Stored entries
****************

theorem form_fceq (p : BitVec 2) (t : BitVec 9) (l r : BitVec 7) (_hw : Instr.wf (.fceq p t l r) = true) (w : Word32)
    (h : encode (.fceq p t l r) = some w) : formOf w = (formR p l r) := by
  have hs := shape_0 63 0x7e000000 (by decide) (by decide) p t l r
  obtain ⟨h0, g0, g1, g2, g3, hr⟩ := hs
  replace h := Option.some.inj h
  rw [h] at h0 g0 g1 g2 g3 hr
  rw [formOf_op w 63 true true false false false false h0 rfl]
  simp [pmOf_eq, g0, lOf_eq, g2, rOf_eq, g3, formR, srcOf_eq]
theorem runs_fceq (p : BitVec 2) (t : BitVec 9) (l r : BitVec 7) (hw : Instr.wf (.fceq p t l r) = true) (w : Word32)
    (h : encode (.fceq p t l r) = some w) : ∃ act, ∀ st, exec (.fceq p t l r) st = fire (formOf w) act st := by
  rw [form_fceq p t l r hw w h]
  exact ⟨_, fun st => by
    change Machine.execFceq p t l r st = _
    unfold execFceq fireValue; rfl⟩

theorem form_fcle (p : BitVec 2) (t : BitVec 9) (l r : BitVec 7) (_hw : Instr.wf (.fcle p t l r) = true) (w : Word32)
    (h : encode (.fcle p t l r) = some w) : formOf w = (formR p l r) := by
  have hs := shape_0 64 0x80000000 (by decide) (by decide) p t l r
  obtain ⟨h0, g0, g1, g2, g3, hr⟩ := hs
  replace h := Option.some.inj h
  rw [h] at h0 g0 g1 g2 g3 hr
  rw [formOf_op w 64 true true false false false false h0 rfl]
  simp [pmOf_eq, g0, lOf_eq, g2, rOf_eq, g3, formR, srcOf_eq]
theorem runs_fcle (p : BitVec 2) (t : BitVec 9) (l r : BitVec 7) (hw : Instr.wf (.fcle p t l r) = true) (w : Word32)
    (h : encode (.fcle p t l r) = some w) : ∃ act, ∀ st, exec (.fcle p t l r) st = fire (formOf w) act st := by
  rw [form_fcle p t l r hw w h]
  exact ⟨_, fun st => by
    change Machine.execFcle p t l r st = _
    unfold execFcle fireValue; rfl⟩

theorem form_cvtif (p : BitVec 2) (t : BitVec 9) (l r : BitVec 7) (_hw : Instr.wf (.cvtif p t l r) = true) (w : Word32)
    (h : encode (.cvtif p t l r) = some w) : formOf w = (formL p l) := by
  have hs := shape_0 65 0x82000000 (by decide) (by decide) p t l r
  obtain ⟨h0, g0, g1, g2, g3, hr⟩ := hs
  replace h := Option.some.inj h
  rw [h] at h0 g0 g1 g2 g3 hr
  rw [formOf_op w 65 true false false false false false h0 rfl]
  simp [pmOf_eq, g0, lOf_eq, g2, formL, srcOf_eq]
theorem runs_cvtif (p : BitVec 2) (t : BitVec 9) (l r : BitVec 7) (hw : Instr.wf (.cvtif p t l r) = true) (w : Word32)
    (h : encode (.cvtif p t l r) = some w) : ∃ act, ∀ st, exec (.cvtif p t l r) st = fire (formOf w) act st := by
  rw [form_cvtif p t l r hw w h]
  exact ⟨_, fun st => by
    change Machine.execCvtif p t l r st = _
    unfold execCvtif fireValue; rfl⟩

theorem form_cvtfi (p : BitVec 2) (t : BitVec 9) (l r : BitVec 7) (_hw : Instr.wf (.cvtfi p t l r) = true) (w : Word32)
    (h : encode (.cvtfi p t l r) = some w) : formOf w = (formL p l) := by
  have hs := shape_0 66 0x84000000 (by decide) (by decide) p t l r
  obtain ⟨h0, g0, g1, g2, g3, hr⟩ := hs
  replace h := Option.some.inj h
  rw [h] at h0 g0 g1 g2 g3 hr
  rw [formOf_op w 66 true false false false false false h0 rfl]
  simp [pmOf_eq, g0, lOf_eq, g2, formL, srcOf_eq]
theorem runs_cvtfi (p : BitVec 2) (t : BitVec 9) (l r : BitVec 7) (hw : Instr.wf (.cvtfi p t l r) = true) (w : Word32)
    (h : encode (.cvtfi p t l r) = some w) : ∃ act, ∀ st, exec (.cvtfi p t l r) st = fire (formOf w) act st := by
  rw [form_cvtfi p t l r hw w h]
  exact ⟨_, fun st => by
    change Machine.execCvtfi p t l r st = _
    unfold execCvtfi fireValue; rfl⟩

theorem form_fsqrt (p : BitVec 2) (t : BitVec 9) (l r : BitVec 7) (_hw : Instr.wf (.fsqrt p t l r) = true) (w : Word32)
    (h : encode (.fsqrt p t l r) = some w) : formOf w = (formL p l) := by
  have hs := shape_0 67 0x86000000 (by decide) (by decide) p t l r
  obtain ⟨h0, g0, g1, g2, g3, hr⟩ := hs
  replace h := Option.some.inj h
  rw [h] at h0 g0 g1 g2 g3 hr
  rw [formOf_op w 67 true false false false false false h0 rfl]
  simp [pmOf_eq, g0, lOf_eq, g2, formL, srcOf_eq]
theorem runs_fsqrt (p : BitVec 2) (t : BitVec 9) (l r : BitVec 7) (hw : Instr.wf (.fsqrt p t l r) = true) (w : Word32)
    (h : encode (.fsqrt p t l r) = some w) : ∃ act, ∀ st, exec (.fsqrt p t l r) st = fire (formOf w) act st := by
  rw [form_fsqrt p t l r hw w h]
  exact ⟨_, fun st => by
    change Machine.execFsqrt p t l r st = _
    unfold execFsqrt fireValue; rfl⟩

theorem form_ld8 (p : BitVec 2) (t : BitVec 9) (l r : BitVec 7) (_hw : Instr.wf (.ld8 p t l r) = true) (w : Word32)
    (h : encode (.ld8 p t l r) = some w) : formOf w = (formR p l r) := by
  have hs := shape_0 68 0x88000000 (by decide) (by decide) p t l r
  obtain ⟨h0, g0, g1, g2, g3, hr⟩ := hs
  replace h := Option.some.inj h
  rw [h] at h0 g0 g1 g2 g3 hr
  rw [formOf_op w 68 true true false false false false h0 rfl]
  simp [pmOf_eq, g0, lOf_eq, g2, rOf_eq, g3, formR, srcOf_eq]
theorem runs_ld8 (p : BitVec 2) (t : BitVec 9) (l r : BitVec 7) (hw : Instr.wf (.ld8 p t l r) = true) (w : Word32)
    (h : encode (.ld8 p t l r) = some w) : ∃ act, ∀ st, exec (.ld8 p t l r) st = fire (formOf w) act st := by
  rw [form_ld8 p t l r hw w h]
  exact ⟨_, fun st => by
    change Machine.execLd8 p t l r st = _
    unfold execLd8 fireLoad; rfl⟩

theorem form_ld8s (p : BitVec 2) (t : BitVec 9) (l r : BitVec 7) (_hw : Instr.wf (.ld8s p t l r) = true) (w : Word32)
    (h : encode (.ld8s p t l r) = some w) : formOf w = (formR p l r) := by
  have hs := shape_0 69 0x8a000000 (by decide) (by decide) p t l r
  obtain ⟨h0, g0, g1, g2, g3, hr⟩ := hs
  replace h := Option.some.inj h
  rw [h] at h0 g0 g1 g2 g3 hr
  rw [formOf_op w 69 true true false false false false h0 rfl]
  simp [pmOf_eq, g0, lOf_eq, g2, rOf_eq, g3, formR, srcOf_eq]
theorem runs_ld8s (p : BitVec 2) (t : BitVec 9) (l r : BitVec 7) (hw : Instr.wf (.ld8s p t l r) = true) (w : Word32)
    (h : encode (.ld8s p t l r) = some w) : ∃ act, ∀ st, exec (.ld8s p t l r) st = fire (formOf w) act st := by
  rw [form_ld8s p t l r hw w h]
  exact ⟨_, fun st => by
    change Machine.execLd8s p t l r st = _
    unfold execLd8s fireLoad; rfl⟩

theorem form_ld16 (p : BitVec 2) (t : BitVec 9) (l r : BitVec 7) (_hw : Instr.wf (.ld16 p t l r) = true) (w : Word32)
    (h : encode (.ld16 p t l r) = some w) : formOf w = (formR p l r) := by
  have hs := shape_0 70 0x8c000000 (by decide) (by decide) p t l r
  obtain ⟨h0, g0, g1, g2, g3, hr⟩ := hs
  replace h := Option.some.inj h
  rw [h] at h0 g0 g1 g2 g3 hr
  rw [formOf_op w 70 true true false false false false h0 rfl]
  simp [pmOf_eq, g0, lOf_eq, g2, rOf_eq, g3, formR, srcOf_eq]
theorem runs_ld16 (p : BitVec 2) (t : BitVec 9) (l r : BitVec 7) (hw : Instr.wf (.ld16 p t l r) = true) (w : Word32)
    (h : encode (.ld16 p t l r) = some w) : ∃ act, ∀ st, exec (.ld16 p t l r) st = fire (formOf w) act st := by
  rw [form_ld16 p t l r hw w h]
  exact ⟨_, fun st => by
    change Machine.execLd16 p t l r st = _
    unfold execLd16 fireLoad; rfl⟩

theorem form_ld16s (p : BitVec 2) (t : BitVec 9) (l r : BitVec 7) (_hw : Instr.wf (.ld16s p t l r) = true) (w : Word32)
    (h : encode (.ld16s p t l r) = some w) : formOf w = (formR p l r) := by
  have hs := shape_0 71 0x8e000000 (by decide) (by decide) p t l r
  obtain ⟨h0, g0, g1, g2, g3, hr⟩ := hs
  replace h := Option.some.inj h
  rw [h] at h0 g0 g1 g2 g3 hr
  rw [formOf_op w 71 true true false false false false h0 rfl]
  simp [pmOf_eq, g0, lOf_eq, g2, rOf_eq, g3, formR, srcOf_eq]
theorem runs_ld16s (p : BitVec 2) (t : BitVec 9) (l r : BitVec 7) (hw : Instr.wf (.ld16s p t l r) = true) (w : Word32)
    (h : encode (.ld16s p t l r) = some w) : ∃ act, ∀ st, exec (.ld16s p t l r) st = fire (formOf w) act st := by
  rw [form_ld16s p t l r hw w h]
  exact ⟨_, fun st => by
    change Machine.execLd16s p t l r st = _
    unfold execLd16s fireLoad; rfl⟩

theorem form_ld32 (p : BitVec 2) (t : BitVec 9) (l r : BitVec 7) (_hw : Instr.wf (.ld32 p t l r) = true) (w : Word32)
    (h : encode (.ld32 p t l r) = some w) : formOf w = (formR p l r) := by
  have hs := shape_0 72 0x90000000 (by decide) (by decide) p t l r
  obtain ⟨h0, g0, g1, g2, g3, hr⟩ := hs
  replace h := Option.some.inj h
  rw [h] at h0 g0 g1 g2 g3 hr
  rw [formOf_op w 72 true true false false false false h0 rfl]
  simp [pmOf_eq, g0, lOf_eq, g2, rOf_eq, g3, formR, srcOf_eq]
theorem runs_ld32 (p : BitVec 2) (t : BitVec 9) (l r : BitVec 7) (hw : Instr.wf (.ld32 p t l r) = true) (w : Word32)
    (h : encode (.ld32 p t l r) = some w) : ∃ act, ∀ st, exec (.ld32 p t l r) st = fire (formOf w) act st := by
  rw [form_ld32 p t l r hw w h]
  exact ⟨_, fun st => by
    change Machine.execLd32 p t l r st = _
    unfold execLd32 fireLoad; rfl⟩

theorem form_ld32s (p : BitVec 2) (t : BitVec 9) (l r : BitVec 7) (_hw : Instr.wf (.ld32s p t l r) = true) (w : Word32)
    (h : encode (.ld32s p t l r) = some w) : formOf w = (formR p l r) := by
  have hs := shape_0 73 0x92000000 (by decide) (by decide) p t l r
  obtain ⟨h0, g0, g1, g2, g3, hr⟩ := hs
  replace h := Option.some.inj h
  rw [h] at h0 g0 g1 g2 g3 hr
  rw [formOf_op w 73 true true false false false false h0 rfl]
  simp [pmOf_eq, g0, lOf_eq, g2, rOf_eq, g3, formR, srcOf_eq]
theorem runs_ld32s (p : BitVec 2) (t : BitVec 9) (l r : BitVec 7) (hw : Instr.wf (.ld32s p t l r) = true) (w : Word32)
    (h : encode (.ld32s p t l r) = some w) : ∃ act, ∀ st, exec (.ld32s p t l r) st = fire (formOf w) act st := by
  rw [form_ld32s p t l r hw w h]
  exact ⟨_, fun st => by
    change Machine.execLd32s p t l r st = _
    unfold execLd32s fireLoad; rfl⟩

theorem form_ld64 (p : BitVec 2) (t : BitVec 9) (l r : BitVec 7) (_hw : Instr.wf (.ld64 p t l r) = true) (w : Word32)
    (h : encode (.ld64 p t l r) = some w) : formOf w = (formR p l r) := by
  have hs := shape_0 74 0x94000000 (by decide) (by decide) p t l r
  obtain ⟨h0, g0, g1, g2, g3, hr⟩ := hs
  replace h := Option.some.inj h
  rw [h] at h0 g0 g1 g2 g3 hr
  rw [formOf_op w 74 true true false false false false h0 rfl]
  simp [pmOf_eq, g0, lOf_eq, g2, rOf_eq, g3, formR, srcOf_eq]
theorem runs_ld64 (p : BitVec 2) (t : BitVec 9) (l r : BitVec 7) (hw : Instr.wf (.ld64 p t l r) = true) (w : Word32)
    (h : encode (.ld64 p t l r) = some w) : ∃ act, ∀ st, exec (.ld64 p t l r) st = fire (formOf w) act st := by
  rw [form_ld64 p t l r hw w h]
  exact ⟨_, fun st => by
    change Machine.execLd64 p t l r st = _
    unfold execLd64 fireLoad; rfl⟩

theorem form_ldaq (p : BitVec 2) (t : BitVec 9) (l : BitVec 7) (s : BitVec 3) (x : BitVec 1) (z : BitVec 2) (_hw : Instr.wf (.ldaq p t l s x z) = true) (w : Word32)
    (h : encode (.ldaq p t l s x z) = some w) : formOf w = (formL p l) := by
  have hs := shape_7 75 0x96000000 (by decide) (by decide) p t l s x z
  obtain ⟨h0, hf, g0, g1, g2, g3, g4, g5⟩ := hs
  replace h := Option.some.inj h
  rw [h] at h0 hf g0 g1 g2 g3 g4 g5
  rw [formOf_op w 75 true false false false false false h0 rfl]
  simp [pmOf_eq, g0, lOf_eq, g2, formL, srcOf_eq]
theorem runs_ldaq (p : BitVec 2) (t : BitVec 9) (l : BitVec 7) (s : BitVec 3) (x : BitVec 1) (z : BitVec 2) (hw : Instr.wf (.ldaq p t l s x z) = true) (w : Word32)
    (h : encode (.ldaq p t l s x z) = some w) : ∃ act, ∀ st, exec (.ldaq p t l s x z) st = fire (formOf w) act st := by
  rw [form_ldaq p t l s x z hw w h]
  exact ⟨_, fun st => by
    change Machine.execLdaq p t l s x z st = _
    unfold execLdaq fireLoad; rfl⟩

theorem form_st8 (p : BitVec 2) (o : BitVec 9) (l r : BitVec 7) (_hw : Instr.wf (.st8 p o l r) = true) (w : Word32)
    (h : encode (.st8 p o l r) = some w) : formOf w = (formR p l r) := by
  have hs := shape_0 76 0x98000000 (by decide) (by decide) p o l r
  obtain ⟨h0, g0, g1, g2, g3, hr⟩ := hs
  replace h := Option.some.inj h
  rw [h] at h0 g0 g1 g2 g3 hr
  rw [formOf_op w 76 true true false false false false h0 rfl]
  simp [pmOf_eq, g0, lOf_eq, g2, rOf_eq, g3, formR, srcOf_eq]
theorem runs_st8 (p : BitVec 2) (o : BitVec 9) (l r : BitVec 7) (hw : Instr.wf (.st8 p o l r) = true) (w : Word32)
    (h : encode (.st8 p o l r) = some w) : ∃ act, ∀ st, exec (.st8 p o l r) st = fire (formOf w) act st := by
  rw [form_st8 p o l r hw w h]
  exact ⟨_, fun st => by
    change Machine.execSt8 p o l r st = _
    unfold execSt8 fireStore; rfl⟩

theorem form_st16 (p : BitVec 2) (o : BitVec 9) (l r : BitVec 7) (_hw : Instr.wf (.st16 p o l r) = true) (w : Word32)
    (h : encode (.st16 p o l r) = some w) : formOf w = (formR p l r) := by
  have hs := shape_0 77 0x9a000000 (by decide) (by decide) p o l r
  obtain ⟨h0, g0, g1, g2, g3, hr⟩ := hs
  replace h := Option.some.inj h
  rw [h] at h0 g0 g1 g2 g3 hr
  rw [formOf_op w 77 true true false false false false h0 rfl]
  simp [pmOf_eq, g0, lOf_eq, g2, rOf_eq, g3, formR, srcOf_eq]
theorem runs_st16 (p : BitVec 2) (o : BitVec 9) (l r : BitVec 7) (hw : Instr.wf (.st16 p o l r) = true) (w : Word32)
    (h : encode (.st16 p o l r) = some w) : ∃ act, ∀ st, exec (.st16 p o l r) st = fire (formOf w) act st := by
  rw [form_st16 p o l r hw w h]
  exact ⟨_, fun st => by
    change Machine.execSt16 p o l r st = _
    unfold execSt16 fireStore; rfl⟩

theorem form_st32 (p : BitVec 2) (o : BitVec 9) (l r : BitVec 7) (_hw : Instr.wf (.st32 p o l r) = true) (w : Word32)
    (h : encode (.st32 p o l r) = some w) : formOf w = (formR p l r) := by
  have hs := shape_0 78 0x9c000000 (by decide) (by decide) p o l r
  obtain ⟨h0, g0, g1, g2, g3, hr⟩ := hs
  replace h := Option.some.inj h
  rw [h] at h0 g0 g1 g2 g3 hr
  rw [formOf_op w 78 true true false false false false h0 rfl]
  simp [pmOf_eq, g0, lOf_eq, g2, rOf_eq, g3, formR, srcOf_eq]
theorem runs_st32 (p : BitVec 2) (o : BitVec 9) (l r : BitVec 7) (hw : Instr.wf (.st32 p o l r) = true) (w : Word32)
    (h : encode (.st32 p o l r) = some w) : ∃ act, ∀ st, exec (.st32 p o l r) st = fire (formOf w) act st := by
  rw [form_st32 p o l r hw w h]
  exact ⟨_, fun st => by
    change Machine.execSt32 p o l r st = _
    unfold execSt32 fireStore; rfl⟩

theorem form_st64 (p : BitVec 2) (o : BitVec 9) (l r : BitVec 7) (_hw : Instr.wf (.st64 p o l r) = true) (w : Word32)
    (h : encode (.st64 p o l r) = some w) : formOf w = (formR p l r) := by
  have hs := shape_0 79 0x9e000000 (by decide) (by decide) p o l r
  obtain ⟨h0, g0, g1, g2, g3, hr⟩ := hs
  replace h := Option.some.inj h
  rw [h] at h0 g0 g1 g2 g3 hr
  rw [formOf_op w 79 true true false false false false h0 rfl]
  simp [pmOf_eq, g0, lOf_eq, g2, rOf_eq, g3, formR, srcOf_eq]
theorem runs_st64 (p : BitVec 2) (o : BitVec 9) (l r : BitVec 7) (hw : Instr.wf (.st64 p o l r) = true) (w : Word32)
    (h : encode (.st64 p o l r) = some w) : ∃ act, ∀ st, exec (.st64 p o l r) st = fire (formOf w) act st := by
  rw [form_st64 p o l r hw w h]
  exact ⟨_, fun st => by
    change Machine.execSt64 p o l r st = _
    unfold execSt64 fireStore; rfl⟩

****************

▶ _THE PROBLEM_
When a line of the records has the word "execFsqrt", pick it out and copy it.

▶ _SOLUTION_
    change Machine.execFsqrt p t l r st = _
    unfold execFsqrt fireValue; rfl⟩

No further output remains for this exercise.